= Beginning of Section =
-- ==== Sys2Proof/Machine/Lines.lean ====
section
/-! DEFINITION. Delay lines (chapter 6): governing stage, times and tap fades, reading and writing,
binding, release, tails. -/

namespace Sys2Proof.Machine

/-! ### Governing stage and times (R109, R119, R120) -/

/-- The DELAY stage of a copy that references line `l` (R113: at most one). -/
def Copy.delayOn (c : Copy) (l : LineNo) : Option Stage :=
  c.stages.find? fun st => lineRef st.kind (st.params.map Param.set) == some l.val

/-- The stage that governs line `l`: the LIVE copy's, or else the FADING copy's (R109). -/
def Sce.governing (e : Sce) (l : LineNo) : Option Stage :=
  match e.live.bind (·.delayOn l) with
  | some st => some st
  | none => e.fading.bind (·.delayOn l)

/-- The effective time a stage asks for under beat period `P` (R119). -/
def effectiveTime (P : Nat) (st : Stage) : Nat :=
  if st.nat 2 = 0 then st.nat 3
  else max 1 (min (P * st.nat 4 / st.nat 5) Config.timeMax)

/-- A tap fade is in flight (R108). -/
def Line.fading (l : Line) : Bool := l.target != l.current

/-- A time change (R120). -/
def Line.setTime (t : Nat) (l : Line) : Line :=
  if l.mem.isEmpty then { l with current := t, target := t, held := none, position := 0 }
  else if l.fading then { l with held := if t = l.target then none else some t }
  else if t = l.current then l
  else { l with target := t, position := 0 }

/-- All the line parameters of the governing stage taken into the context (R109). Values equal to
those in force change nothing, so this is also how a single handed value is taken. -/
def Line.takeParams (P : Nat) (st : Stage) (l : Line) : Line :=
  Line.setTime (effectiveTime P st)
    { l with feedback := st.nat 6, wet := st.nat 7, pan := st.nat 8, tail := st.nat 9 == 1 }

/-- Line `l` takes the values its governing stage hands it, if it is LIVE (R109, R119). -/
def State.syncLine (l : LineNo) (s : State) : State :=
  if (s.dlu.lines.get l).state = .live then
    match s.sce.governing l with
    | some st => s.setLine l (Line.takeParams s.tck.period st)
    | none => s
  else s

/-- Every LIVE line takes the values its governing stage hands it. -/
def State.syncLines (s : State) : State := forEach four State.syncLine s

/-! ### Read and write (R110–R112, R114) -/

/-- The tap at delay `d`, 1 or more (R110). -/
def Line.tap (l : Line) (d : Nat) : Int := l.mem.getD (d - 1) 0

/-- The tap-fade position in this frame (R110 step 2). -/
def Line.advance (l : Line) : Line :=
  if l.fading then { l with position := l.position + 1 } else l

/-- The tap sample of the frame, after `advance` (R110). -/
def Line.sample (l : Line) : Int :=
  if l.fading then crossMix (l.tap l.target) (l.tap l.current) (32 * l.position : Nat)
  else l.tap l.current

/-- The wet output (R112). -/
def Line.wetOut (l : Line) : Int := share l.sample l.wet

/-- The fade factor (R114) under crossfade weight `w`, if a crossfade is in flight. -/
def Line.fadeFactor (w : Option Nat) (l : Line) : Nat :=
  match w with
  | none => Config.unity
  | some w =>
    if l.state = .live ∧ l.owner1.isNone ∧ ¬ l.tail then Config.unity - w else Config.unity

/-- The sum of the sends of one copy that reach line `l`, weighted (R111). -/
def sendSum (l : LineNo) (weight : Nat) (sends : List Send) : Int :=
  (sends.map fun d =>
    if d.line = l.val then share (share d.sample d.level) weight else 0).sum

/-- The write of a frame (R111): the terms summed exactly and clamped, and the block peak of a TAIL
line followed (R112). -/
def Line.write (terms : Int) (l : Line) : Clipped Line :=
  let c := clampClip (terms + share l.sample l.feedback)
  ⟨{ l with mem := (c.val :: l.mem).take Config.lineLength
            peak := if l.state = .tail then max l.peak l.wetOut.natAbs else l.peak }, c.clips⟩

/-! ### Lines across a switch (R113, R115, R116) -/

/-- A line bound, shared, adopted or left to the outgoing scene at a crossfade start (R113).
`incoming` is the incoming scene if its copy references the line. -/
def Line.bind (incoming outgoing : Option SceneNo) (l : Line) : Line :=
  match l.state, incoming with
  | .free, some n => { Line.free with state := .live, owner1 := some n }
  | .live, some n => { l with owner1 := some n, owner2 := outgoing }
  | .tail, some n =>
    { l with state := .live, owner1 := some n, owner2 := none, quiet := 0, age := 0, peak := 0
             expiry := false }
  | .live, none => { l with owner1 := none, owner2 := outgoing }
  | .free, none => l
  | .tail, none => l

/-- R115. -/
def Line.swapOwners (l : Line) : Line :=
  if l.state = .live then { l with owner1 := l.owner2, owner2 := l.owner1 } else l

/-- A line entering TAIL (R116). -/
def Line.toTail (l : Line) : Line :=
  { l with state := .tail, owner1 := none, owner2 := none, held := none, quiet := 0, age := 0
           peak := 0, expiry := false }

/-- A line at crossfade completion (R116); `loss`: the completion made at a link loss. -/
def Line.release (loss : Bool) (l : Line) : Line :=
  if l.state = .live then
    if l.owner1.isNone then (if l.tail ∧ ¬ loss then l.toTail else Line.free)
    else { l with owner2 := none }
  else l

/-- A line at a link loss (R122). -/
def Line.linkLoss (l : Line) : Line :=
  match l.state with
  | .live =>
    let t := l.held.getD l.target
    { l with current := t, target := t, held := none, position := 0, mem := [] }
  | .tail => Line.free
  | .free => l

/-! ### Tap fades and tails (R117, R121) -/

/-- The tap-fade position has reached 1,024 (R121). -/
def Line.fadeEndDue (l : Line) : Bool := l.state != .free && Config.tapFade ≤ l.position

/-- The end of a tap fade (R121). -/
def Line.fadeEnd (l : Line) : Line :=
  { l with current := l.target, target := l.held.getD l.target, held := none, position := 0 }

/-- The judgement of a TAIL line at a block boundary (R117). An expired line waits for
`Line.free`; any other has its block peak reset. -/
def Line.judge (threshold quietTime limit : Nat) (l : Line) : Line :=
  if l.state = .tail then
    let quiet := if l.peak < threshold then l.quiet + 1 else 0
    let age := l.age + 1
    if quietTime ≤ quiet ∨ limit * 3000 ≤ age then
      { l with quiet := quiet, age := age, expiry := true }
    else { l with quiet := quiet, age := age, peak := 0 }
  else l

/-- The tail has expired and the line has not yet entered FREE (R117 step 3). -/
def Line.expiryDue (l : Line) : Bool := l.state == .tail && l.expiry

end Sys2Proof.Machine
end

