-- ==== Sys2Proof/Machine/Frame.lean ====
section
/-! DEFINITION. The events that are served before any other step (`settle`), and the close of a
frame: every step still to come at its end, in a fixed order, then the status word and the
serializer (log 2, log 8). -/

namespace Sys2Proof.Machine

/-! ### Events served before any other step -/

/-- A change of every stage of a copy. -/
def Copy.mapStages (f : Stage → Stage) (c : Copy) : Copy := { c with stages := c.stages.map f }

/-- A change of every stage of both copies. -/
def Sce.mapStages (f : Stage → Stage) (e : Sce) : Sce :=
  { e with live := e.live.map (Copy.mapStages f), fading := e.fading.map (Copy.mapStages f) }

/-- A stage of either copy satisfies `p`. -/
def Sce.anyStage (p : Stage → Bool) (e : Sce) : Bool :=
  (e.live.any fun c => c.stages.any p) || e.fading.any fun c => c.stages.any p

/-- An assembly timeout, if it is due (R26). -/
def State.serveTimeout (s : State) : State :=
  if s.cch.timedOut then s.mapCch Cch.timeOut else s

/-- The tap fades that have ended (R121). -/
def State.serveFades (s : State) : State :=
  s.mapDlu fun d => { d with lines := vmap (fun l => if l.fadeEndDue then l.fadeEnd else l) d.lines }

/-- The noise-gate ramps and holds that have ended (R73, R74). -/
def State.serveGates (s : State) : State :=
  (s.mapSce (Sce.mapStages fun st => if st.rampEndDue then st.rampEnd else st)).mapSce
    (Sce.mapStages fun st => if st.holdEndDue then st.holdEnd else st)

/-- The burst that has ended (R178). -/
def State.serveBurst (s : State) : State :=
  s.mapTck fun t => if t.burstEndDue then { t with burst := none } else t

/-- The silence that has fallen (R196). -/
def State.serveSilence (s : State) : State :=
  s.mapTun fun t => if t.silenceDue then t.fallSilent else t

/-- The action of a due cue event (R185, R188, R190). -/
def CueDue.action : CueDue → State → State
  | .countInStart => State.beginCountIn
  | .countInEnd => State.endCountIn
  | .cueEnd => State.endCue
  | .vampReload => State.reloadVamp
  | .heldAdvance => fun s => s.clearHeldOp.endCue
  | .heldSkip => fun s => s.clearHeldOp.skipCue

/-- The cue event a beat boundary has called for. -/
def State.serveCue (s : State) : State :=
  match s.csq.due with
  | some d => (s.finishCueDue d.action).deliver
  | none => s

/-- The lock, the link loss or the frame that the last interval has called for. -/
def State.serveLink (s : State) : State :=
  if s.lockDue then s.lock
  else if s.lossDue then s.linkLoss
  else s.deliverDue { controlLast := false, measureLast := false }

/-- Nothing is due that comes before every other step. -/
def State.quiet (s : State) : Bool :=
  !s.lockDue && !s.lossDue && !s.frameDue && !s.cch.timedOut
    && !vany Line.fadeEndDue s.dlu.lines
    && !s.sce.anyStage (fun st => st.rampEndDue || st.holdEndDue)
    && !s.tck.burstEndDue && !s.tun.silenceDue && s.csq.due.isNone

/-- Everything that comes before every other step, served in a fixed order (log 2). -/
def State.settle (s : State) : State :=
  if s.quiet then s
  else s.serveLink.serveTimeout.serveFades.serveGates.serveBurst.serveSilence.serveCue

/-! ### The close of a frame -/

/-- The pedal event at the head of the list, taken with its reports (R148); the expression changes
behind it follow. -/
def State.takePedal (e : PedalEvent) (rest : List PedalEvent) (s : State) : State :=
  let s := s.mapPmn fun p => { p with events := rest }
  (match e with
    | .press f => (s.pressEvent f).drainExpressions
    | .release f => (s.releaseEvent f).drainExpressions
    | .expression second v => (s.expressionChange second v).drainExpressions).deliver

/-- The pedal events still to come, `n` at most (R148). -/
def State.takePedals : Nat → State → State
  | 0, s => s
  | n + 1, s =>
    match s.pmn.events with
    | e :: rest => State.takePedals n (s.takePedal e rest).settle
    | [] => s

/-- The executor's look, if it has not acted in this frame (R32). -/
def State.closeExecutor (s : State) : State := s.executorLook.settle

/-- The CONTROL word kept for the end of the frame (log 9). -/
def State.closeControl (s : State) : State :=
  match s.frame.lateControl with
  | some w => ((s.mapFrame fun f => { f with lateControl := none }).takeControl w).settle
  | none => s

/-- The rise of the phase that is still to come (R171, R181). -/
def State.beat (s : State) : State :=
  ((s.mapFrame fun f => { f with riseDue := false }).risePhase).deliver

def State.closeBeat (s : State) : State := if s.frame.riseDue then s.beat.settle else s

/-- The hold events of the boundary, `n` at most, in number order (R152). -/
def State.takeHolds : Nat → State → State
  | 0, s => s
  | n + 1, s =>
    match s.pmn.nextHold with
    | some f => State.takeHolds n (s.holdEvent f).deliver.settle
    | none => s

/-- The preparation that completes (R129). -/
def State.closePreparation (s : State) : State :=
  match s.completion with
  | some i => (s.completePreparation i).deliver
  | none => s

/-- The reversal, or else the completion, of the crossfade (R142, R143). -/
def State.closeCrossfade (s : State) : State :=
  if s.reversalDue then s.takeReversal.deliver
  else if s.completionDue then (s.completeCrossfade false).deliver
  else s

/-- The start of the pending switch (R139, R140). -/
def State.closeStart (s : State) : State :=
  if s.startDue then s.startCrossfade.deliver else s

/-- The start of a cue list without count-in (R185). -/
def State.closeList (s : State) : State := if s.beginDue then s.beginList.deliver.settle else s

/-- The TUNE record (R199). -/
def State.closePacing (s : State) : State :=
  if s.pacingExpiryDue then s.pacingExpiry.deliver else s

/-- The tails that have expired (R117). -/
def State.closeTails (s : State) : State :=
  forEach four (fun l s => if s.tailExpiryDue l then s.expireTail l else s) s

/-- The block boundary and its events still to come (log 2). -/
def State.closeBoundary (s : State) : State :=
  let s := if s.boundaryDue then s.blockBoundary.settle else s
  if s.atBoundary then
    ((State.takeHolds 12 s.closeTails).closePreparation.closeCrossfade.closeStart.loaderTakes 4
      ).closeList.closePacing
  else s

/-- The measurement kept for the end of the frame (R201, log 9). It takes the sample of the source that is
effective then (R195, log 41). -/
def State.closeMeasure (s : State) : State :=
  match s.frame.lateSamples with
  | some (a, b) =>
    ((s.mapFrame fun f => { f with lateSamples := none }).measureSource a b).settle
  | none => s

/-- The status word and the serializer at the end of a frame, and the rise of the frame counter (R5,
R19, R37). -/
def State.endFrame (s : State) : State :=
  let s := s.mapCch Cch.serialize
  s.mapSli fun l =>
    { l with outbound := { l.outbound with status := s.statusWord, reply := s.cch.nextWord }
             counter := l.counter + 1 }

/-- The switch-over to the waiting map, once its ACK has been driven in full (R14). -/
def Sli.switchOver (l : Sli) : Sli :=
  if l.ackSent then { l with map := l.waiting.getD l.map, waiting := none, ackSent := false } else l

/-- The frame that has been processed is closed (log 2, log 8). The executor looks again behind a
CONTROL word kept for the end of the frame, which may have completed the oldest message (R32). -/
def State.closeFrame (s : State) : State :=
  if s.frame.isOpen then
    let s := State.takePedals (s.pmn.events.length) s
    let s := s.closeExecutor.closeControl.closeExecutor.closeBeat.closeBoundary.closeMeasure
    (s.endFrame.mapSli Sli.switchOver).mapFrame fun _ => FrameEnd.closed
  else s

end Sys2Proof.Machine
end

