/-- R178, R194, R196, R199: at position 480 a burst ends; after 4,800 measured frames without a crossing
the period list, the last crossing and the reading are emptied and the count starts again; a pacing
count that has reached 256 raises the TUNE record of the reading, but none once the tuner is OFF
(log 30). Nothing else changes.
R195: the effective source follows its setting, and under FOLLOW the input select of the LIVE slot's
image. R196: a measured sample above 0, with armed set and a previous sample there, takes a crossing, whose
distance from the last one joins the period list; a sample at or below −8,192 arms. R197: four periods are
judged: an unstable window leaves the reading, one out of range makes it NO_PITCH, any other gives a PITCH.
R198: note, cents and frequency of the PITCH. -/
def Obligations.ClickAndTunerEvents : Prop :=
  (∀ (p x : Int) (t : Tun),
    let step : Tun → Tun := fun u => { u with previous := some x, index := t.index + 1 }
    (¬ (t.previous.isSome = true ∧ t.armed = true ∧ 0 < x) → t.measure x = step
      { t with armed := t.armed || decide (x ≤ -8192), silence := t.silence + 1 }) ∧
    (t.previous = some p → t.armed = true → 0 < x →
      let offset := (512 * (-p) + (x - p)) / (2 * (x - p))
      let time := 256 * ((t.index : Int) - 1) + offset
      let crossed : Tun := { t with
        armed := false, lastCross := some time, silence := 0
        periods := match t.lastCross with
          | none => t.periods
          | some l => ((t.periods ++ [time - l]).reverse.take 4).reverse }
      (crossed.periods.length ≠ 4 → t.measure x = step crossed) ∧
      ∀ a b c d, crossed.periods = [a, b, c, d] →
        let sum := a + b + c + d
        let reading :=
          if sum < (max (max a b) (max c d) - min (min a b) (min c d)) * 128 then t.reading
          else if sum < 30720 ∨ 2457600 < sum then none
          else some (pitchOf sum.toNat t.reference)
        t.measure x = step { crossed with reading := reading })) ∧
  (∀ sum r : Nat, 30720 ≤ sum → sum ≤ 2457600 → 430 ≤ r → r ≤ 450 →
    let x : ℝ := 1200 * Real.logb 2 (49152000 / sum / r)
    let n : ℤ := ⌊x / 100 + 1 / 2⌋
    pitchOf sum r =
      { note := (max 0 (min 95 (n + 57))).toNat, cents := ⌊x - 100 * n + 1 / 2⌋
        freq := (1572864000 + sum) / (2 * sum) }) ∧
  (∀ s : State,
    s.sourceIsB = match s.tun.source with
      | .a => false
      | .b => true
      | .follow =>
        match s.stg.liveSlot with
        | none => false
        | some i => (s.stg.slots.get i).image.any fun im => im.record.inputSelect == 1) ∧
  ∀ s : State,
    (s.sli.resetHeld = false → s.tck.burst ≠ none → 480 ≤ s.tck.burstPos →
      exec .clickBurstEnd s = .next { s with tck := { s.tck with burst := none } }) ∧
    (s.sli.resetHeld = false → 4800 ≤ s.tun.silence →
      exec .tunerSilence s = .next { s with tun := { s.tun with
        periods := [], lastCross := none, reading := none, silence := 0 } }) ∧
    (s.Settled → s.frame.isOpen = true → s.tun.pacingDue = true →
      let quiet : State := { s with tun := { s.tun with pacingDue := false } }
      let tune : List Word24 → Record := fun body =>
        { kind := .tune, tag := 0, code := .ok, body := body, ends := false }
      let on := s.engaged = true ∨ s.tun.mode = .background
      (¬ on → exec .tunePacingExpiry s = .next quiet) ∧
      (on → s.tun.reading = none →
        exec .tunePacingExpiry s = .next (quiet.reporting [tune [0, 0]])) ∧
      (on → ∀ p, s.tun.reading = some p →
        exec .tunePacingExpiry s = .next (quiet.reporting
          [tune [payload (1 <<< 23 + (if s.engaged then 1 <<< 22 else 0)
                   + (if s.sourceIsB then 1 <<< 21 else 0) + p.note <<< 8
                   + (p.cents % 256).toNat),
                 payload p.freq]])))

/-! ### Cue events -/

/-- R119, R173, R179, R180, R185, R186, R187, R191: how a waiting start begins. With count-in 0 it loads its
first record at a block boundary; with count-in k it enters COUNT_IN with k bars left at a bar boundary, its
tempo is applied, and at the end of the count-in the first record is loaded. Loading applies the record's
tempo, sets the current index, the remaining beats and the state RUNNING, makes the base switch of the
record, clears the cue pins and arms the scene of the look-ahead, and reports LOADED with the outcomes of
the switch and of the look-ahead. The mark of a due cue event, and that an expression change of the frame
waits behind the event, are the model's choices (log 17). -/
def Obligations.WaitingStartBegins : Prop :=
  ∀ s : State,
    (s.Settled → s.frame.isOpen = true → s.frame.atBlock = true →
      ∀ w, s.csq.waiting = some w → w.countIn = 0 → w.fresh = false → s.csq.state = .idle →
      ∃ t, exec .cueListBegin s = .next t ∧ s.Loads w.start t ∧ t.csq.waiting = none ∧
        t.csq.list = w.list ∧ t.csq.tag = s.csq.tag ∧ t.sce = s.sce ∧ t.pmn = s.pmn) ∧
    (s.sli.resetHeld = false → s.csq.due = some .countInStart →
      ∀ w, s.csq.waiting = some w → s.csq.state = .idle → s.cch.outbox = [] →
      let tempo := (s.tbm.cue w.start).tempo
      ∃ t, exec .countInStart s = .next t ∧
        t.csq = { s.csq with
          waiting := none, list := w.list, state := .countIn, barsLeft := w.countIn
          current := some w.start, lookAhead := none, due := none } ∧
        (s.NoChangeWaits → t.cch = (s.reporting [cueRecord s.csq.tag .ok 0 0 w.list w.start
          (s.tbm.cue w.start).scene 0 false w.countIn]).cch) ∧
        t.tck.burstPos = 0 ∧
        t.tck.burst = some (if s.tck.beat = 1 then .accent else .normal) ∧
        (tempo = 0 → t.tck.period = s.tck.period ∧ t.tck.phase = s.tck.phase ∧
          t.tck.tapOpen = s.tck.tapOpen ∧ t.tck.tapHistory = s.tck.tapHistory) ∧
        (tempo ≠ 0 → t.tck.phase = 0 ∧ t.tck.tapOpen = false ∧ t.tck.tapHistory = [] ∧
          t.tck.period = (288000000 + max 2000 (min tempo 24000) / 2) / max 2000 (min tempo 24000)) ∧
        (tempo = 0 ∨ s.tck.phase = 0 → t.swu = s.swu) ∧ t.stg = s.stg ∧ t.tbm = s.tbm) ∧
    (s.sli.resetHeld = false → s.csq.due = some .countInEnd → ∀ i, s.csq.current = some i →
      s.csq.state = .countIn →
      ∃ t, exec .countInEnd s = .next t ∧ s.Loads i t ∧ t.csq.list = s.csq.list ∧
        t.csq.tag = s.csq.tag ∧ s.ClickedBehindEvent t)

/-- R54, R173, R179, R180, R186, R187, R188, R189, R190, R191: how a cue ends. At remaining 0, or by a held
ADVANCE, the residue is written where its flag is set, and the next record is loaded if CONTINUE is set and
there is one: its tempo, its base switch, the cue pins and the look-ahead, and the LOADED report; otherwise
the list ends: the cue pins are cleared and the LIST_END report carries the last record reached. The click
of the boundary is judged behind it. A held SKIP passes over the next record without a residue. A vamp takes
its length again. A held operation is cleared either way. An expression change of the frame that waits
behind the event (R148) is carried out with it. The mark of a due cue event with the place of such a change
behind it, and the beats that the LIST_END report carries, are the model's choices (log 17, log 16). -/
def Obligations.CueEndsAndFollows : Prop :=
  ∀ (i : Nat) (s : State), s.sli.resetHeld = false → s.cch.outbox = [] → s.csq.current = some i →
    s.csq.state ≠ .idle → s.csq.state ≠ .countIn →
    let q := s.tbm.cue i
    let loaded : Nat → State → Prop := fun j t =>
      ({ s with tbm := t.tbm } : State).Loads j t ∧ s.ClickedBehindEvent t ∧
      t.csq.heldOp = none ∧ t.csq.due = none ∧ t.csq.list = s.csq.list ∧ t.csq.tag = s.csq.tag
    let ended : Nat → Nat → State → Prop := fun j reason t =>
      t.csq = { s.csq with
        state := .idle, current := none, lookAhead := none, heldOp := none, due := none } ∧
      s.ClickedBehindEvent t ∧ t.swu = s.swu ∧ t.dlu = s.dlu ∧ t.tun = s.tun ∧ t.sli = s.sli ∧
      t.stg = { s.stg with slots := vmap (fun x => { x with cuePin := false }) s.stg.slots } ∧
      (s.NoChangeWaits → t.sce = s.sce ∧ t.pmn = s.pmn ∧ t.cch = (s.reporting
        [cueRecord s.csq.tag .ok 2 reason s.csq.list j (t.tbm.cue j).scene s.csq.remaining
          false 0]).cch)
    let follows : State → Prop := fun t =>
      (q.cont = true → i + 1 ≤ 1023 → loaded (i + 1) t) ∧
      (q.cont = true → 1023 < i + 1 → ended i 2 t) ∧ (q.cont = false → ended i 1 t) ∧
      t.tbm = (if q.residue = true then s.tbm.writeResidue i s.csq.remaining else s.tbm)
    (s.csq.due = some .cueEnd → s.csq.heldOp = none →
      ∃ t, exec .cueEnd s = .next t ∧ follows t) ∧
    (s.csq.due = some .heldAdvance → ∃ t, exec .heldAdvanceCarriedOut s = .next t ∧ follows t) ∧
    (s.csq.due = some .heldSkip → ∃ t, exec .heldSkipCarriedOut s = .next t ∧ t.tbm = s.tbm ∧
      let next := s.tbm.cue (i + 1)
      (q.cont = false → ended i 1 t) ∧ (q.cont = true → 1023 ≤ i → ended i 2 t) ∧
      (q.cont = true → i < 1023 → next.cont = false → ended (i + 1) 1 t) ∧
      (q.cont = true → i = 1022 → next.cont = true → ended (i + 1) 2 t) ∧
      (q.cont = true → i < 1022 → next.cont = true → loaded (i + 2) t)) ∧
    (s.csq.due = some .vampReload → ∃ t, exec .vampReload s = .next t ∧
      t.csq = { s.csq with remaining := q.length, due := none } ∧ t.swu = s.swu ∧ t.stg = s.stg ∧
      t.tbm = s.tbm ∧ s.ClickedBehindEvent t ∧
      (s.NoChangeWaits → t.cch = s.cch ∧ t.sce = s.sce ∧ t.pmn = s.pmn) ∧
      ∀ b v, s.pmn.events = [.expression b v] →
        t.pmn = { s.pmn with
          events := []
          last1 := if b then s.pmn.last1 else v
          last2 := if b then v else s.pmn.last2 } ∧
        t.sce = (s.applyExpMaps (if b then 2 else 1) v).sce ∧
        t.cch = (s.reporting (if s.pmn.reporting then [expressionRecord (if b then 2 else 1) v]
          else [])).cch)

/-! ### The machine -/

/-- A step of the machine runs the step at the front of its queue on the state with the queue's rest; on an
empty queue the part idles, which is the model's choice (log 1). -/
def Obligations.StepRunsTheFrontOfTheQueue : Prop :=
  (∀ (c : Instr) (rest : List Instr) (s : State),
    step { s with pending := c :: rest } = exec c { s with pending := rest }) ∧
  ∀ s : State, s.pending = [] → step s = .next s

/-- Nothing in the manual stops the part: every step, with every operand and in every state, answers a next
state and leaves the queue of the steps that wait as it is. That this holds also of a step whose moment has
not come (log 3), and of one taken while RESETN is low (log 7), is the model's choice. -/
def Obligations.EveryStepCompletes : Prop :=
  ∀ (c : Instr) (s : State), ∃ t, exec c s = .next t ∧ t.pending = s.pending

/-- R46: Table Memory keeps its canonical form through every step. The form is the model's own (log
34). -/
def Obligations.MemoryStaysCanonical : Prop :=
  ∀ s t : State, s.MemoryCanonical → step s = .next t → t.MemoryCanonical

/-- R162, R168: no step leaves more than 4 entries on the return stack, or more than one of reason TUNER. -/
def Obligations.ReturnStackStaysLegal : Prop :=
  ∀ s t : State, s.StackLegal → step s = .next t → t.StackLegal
= End of Section =
*AIM OF THE EXERCISE*.
Could you set down, exactly as written, the lines above between the one holding "[.expression b v] →" and the one holding "t.sce = (s.applyExpMaps", inclusive, and nothing more?

*EXERCISE ANSWER*.
      ∀ b v, s.pmn.events = [.expression b v] →
        t.pmn = { s.pmn with
          events := []
          last1 := if b then s.pmn.last1 else v
          last2 := if b then v else s.pmn.last2 } ∧
        t.sce = (s.applyExpMaps (if b then 2 else 1) v).sce ∧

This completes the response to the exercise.